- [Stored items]

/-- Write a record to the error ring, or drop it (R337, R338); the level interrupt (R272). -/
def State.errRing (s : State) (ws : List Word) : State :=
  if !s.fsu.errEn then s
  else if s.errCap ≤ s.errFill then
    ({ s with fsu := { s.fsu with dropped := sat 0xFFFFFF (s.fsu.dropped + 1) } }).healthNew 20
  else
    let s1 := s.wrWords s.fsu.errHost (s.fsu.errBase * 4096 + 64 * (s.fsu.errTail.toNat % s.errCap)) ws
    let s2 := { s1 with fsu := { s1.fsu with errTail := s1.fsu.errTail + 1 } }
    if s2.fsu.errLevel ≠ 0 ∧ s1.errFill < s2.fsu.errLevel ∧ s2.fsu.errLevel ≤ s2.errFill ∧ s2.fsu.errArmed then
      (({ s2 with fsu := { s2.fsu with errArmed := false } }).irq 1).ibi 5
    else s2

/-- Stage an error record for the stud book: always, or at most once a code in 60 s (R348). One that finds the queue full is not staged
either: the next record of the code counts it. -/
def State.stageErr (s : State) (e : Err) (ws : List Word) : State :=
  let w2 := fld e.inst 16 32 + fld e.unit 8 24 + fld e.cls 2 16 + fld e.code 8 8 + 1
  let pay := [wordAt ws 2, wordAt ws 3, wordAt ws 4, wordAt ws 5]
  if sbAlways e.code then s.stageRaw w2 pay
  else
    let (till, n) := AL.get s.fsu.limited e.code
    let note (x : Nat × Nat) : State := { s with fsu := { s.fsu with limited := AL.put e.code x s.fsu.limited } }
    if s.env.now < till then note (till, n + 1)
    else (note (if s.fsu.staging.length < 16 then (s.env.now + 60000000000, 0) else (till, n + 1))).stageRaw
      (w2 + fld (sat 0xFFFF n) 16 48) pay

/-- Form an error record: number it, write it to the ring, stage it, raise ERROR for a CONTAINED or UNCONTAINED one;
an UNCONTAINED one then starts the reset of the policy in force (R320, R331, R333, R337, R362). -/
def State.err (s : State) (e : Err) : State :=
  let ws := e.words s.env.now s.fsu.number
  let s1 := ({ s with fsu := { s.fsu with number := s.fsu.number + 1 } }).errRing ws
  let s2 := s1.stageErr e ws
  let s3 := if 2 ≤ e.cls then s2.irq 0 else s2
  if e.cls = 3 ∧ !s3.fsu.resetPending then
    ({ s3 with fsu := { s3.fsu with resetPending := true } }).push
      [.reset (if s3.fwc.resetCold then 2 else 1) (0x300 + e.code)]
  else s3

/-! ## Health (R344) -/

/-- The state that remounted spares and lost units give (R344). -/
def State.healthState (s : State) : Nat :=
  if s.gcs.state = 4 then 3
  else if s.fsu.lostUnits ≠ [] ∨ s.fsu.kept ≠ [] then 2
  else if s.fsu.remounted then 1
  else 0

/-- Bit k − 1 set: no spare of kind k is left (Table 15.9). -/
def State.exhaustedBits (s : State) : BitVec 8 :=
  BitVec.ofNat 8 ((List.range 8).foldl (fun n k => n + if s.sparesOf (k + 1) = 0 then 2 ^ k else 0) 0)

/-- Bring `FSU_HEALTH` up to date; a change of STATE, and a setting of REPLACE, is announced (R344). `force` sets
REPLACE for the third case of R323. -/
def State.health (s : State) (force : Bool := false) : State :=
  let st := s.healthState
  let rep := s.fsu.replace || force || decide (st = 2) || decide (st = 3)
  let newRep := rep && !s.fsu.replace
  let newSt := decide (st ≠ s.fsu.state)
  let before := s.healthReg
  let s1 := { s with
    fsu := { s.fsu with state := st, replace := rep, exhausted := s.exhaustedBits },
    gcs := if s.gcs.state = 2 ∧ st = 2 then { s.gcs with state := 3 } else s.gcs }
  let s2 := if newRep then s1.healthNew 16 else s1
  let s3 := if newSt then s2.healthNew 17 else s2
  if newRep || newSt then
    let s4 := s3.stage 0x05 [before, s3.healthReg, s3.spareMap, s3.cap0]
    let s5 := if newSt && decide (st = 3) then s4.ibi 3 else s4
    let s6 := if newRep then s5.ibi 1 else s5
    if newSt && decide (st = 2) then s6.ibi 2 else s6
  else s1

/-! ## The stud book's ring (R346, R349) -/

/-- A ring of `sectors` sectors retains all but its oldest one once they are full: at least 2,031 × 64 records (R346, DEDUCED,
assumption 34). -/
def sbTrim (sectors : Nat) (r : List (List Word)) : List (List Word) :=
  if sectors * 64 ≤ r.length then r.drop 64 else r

--

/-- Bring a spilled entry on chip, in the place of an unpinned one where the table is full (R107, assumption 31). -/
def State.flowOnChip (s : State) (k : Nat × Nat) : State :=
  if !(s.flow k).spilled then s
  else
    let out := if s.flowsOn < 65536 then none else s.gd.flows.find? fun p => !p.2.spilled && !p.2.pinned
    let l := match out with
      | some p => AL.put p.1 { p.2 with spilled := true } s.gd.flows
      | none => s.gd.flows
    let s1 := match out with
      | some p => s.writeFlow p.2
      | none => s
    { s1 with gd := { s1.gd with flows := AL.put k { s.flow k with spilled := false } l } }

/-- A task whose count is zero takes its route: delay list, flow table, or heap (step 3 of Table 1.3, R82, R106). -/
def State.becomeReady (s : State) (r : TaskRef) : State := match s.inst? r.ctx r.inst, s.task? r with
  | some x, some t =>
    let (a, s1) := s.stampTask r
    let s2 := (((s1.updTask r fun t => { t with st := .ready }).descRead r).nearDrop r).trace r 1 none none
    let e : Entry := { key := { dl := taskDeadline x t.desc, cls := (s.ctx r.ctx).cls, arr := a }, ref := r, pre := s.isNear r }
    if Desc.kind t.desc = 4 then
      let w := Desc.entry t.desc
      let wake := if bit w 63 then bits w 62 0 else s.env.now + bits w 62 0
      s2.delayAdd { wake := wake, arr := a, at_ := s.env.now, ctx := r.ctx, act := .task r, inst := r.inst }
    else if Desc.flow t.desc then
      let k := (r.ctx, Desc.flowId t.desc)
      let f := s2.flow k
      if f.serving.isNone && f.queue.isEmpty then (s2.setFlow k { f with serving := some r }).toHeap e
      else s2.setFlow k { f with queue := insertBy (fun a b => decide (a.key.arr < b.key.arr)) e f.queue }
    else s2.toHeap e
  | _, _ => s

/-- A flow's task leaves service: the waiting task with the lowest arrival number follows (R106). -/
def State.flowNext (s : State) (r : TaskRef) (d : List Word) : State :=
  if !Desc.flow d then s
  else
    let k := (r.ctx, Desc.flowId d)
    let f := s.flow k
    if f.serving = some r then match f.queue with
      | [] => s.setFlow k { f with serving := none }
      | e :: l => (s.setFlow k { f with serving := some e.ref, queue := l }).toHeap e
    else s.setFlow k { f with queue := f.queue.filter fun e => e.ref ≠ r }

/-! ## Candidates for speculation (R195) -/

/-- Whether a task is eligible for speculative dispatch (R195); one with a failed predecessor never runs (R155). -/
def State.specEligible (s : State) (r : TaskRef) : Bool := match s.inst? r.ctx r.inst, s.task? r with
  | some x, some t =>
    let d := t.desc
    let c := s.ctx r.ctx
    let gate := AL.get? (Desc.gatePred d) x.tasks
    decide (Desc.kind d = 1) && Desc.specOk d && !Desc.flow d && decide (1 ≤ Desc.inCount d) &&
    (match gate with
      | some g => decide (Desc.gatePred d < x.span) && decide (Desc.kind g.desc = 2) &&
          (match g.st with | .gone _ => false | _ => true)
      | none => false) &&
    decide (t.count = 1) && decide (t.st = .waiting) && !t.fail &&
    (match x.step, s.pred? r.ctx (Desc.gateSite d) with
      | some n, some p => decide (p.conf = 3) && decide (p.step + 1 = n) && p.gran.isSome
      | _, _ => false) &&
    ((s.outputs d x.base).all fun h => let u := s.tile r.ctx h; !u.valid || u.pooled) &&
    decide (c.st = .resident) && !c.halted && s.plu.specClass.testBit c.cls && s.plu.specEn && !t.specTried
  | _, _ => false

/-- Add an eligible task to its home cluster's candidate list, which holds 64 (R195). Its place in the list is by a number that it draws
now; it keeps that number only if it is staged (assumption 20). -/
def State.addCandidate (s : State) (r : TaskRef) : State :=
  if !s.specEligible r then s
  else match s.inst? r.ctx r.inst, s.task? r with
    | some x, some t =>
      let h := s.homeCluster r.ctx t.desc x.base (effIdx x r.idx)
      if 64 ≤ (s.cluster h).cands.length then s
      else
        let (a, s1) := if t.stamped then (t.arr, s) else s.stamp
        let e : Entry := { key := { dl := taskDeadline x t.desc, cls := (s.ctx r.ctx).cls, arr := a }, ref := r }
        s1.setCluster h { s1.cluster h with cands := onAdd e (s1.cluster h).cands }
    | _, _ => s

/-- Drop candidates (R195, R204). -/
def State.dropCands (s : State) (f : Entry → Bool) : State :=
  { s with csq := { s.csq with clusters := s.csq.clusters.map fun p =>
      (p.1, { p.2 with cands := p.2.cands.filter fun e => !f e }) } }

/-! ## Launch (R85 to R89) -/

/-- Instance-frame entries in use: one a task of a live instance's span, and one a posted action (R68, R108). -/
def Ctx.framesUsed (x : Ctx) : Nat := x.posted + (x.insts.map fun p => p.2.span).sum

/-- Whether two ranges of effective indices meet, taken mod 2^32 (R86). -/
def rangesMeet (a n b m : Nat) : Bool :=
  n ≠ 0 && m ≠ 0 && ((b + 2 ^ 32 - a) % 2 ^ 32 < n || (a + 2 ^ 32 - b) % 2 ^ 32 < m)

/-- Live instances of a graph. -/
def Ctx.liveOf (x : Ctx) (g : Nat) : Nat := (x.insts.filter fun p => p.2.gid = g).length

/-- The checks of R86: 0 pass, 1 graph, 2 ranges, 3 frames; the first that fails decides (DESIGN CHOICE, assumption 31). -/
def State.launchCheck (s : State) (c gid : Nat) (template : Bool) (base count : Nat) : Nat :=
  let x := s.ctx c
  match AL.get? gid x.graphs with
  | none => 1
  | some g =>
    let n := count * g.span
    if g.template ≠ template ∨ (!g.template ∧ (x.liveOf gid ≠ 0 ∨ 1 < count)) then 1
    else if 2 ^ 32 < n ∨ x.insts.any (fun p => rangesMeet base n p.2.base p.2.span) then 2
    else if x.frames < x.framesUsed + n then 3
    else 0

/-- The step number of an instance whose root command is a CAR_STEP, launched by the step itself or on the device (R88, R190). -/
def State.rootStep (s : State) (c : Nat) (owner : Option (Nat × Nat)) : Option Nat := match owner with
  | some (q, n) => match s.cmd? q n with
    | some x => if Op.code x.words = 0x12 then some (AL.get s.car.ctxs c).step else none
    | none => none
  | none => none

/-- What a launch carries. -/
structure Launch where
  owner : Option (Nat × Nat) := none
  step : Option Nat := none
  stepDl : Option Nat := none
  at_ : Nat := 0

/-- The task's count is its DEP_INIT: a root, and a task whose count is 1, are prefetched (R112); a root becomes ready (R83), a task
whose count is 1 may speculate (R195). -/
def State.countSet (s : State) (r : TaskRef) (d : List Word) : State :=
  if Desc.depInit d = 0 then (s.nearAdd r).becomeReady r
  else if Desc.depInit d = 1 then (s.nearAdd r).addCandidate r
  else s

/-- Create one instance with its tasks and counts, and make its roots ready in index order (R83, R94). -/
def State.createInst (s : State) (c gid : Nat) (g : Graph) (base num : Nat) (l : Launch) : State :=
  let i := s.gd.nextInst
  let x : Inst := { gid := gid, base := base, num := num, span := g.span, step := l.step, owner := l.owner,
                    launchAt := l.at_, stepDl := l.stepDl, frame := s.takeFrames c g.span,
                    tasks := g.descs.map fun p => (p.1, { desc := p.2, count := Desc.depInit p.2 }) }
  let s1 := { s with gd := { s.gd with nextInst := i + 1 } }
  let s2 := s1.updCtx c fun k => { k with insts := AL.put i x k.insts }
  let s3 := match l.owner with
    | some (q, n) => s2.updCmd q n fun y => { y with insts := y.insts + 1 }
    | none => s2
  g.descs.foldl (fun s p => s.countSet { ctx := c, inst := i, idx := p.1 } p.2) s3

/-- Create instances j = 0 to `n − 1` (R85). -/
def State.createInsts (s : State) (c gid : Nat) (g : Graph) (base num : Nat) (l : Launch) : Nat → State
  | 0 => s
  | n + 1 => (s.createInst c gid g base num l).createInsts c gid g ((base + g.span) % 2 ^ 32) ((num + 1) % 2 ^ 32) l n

- [WORK TASK] Taking the entries above, print exactly the lines starting at the line with "interrupt (R272). -/" and ending at the line with "let pay := [wordAt", both included.

- [SOLUTION TO THIS TASK]
/-- Write a record to the error ring, or drop it (R337, R338); the level interrupt (R272). -/
def State.errRing (s : State) (ws : List Word) : State :=
  if !s.fsu.errEn then s
  else if s.errCap ≤ s.errFill then
    ({ s with fsu := { s.fsu with dropped := sat 0xFFFFFF (s.fsu.dropped + 1) } }).healthNew 20
  else
    let s1 := s.wrWords s.fsu.errHost (s.fsu.errBase * 4096 + 64 * (s.fsu.errTail.toNat % s.errCap)) ws
    let s2 := { s1 with fsu := { s1.fsu with errTail := s1.fsu.errTail + 1 } }
    if s2.fsu.errLevel ≠ 0 ∧ s1.errFill < s2.fsu.errLevel ∧ s2.fsu.errLevel ≤ s2.errFill ∧ s2.fsu.errArmed then
      (({ s2 with fsu := { s2.fsu with errArmed := false } }).irq 1).ibi 5
    else s2

/-- Stage an error record for the stud book: always, or at most once a code in 60 s (R348). One that finds the queue full is not staged
either: the next record of the code counts it. -/
def State.stageErr (s : State) (e : Err) (ws : List Word) : State :=
  let w2 := fld e.inst 16 32 + fld e.unit 8 24 + fld e.cls 2 16 + fld e.code 8 8 + 1
  let pay := [wordAt ws 2, wordAt ws 3, wordAt ws 4, wordAt ws 5]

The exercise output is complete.